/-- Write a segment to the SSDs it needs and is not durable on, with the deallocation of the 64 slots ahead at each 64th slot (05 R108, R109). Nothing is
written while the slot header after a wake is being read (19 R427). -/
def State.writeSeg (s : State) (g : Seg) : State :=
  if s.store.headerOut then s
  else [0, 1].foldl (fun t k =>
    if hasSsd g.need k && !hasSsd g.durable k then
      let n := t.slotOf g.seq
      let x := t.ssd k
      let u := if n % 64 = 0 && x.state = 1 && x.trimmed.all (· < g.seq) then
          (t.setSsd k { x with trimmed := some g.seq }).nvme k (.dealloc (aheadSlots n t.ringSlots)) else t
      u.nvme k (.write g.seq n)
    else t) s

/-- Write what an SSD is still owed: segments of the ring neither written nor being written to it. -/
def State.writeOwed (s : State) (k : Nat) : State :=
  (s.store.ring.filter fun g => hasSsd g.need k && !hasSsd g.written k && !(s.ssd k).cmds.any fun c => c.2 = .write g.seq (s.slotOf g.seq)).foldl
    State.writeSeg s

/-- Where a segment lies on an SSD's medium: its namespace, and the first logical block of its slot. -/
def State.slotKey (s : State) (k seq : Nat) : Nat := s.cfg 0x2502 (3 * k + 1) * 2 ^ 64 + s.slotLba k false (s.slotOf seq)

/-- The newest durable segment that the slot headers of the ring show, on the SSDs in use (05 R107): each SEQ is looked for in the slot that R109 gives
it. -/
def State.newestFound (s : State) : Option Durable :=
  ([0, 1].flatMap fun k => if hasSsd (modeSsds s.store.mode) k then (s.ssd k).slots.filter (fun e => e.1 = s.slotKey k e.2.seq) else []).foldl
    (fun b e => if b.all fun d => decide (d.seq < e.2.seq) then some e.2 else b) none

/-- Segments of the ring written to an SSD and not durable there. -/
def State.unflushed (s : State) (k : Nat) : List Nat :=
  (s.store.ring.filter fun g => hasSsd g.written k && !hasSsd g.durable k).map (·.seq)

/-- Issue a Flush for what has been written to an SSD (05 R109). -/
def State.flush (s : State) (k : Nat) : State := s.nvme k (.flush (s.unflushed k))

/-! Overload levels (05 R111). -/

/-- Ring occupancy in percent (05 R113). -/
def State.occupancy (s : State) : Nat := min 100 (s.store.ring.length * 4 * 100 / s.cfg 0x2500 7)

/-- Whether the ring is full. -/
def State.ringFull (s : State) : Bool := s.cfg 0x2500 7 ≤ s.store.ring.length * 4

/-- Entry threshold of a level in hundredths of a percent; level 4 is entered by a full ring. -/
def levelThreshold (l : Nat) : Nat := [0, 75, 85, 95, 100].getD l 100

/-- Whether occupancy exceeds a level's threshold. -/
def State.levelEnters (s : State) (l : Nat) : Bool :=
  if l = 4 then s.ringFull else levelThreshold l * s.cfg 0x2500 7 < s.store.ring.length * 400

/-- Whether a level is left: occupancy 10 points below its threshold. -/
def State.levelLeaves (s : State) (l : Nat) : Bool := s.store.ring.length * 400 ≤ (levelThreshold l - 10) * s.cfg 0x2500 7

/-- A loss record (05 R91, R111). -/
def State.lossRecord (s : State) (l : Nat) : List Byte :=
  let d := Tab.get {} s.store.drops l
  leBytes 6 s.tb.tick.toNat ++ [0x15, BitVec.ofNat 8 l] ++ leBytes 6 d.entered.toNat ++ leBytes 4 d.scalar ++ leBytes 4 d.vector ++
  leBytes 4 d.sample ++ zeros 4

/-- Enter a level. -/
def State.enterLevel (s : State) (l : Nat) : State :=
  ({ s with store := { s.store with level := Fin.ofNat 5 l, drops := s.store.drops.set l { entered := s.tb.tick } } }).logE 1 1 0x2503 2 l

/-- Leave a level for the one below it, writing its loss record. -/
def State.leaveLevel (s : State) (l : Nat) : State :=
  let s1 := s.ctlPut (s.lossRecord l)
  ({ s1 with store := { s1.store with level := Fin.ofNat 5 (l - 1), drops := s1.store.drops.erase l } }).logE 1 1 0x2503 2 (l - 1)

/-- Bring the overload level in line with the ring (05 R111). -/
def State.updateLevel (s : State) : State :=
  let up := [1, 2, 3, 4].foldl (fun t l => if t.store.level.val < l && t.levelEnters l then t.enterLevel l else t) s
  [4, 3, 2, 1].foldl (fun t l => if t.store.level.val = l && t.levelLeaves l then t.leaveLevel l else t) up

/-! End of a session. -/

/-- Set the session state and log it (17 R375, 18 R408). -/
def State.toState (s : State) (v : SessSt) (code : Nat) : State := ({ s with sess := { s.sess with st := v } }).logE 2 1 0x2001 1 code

▶ What the exercise asks: The required output is every line above from the one with "def State.enterLevel (s" down to the one with "let up := [1, 2, 3, 4].foldl", restated word for word, ends included.

▶ Answer for the task:
def State.enterLevel (s : State) (l : Nat) : State :=
  ({ s with store := { s.store with level := Fin.ofNat 5 l, drops := s.store.drops.set l { entered := s.tb.tick } } }).logE 1 1 0x2503 2 l

/-- Leave a level for the one below it, writing its loss record. -/
def State.leaveLevel (s : State) (l : Nat) : State :=
  let s1 := s.ctlPut (s.lossRecord l)
  ({ s1 with store := { s1.store with level := Fin.ofNat 5 (l - 1), drops := s1.store.drops.erase l } }).logE 1 1 0x2503 2 (l - 1)

/-- Bring the overload level in line with the ring (05 R111). -/
def State.updateLevel (s : State) : State :=
  let up := [1, 2, 3, 4].foldl (fun t l => if t.store.level.val < l && t.levelEnters l then t.enterLevel l else t) s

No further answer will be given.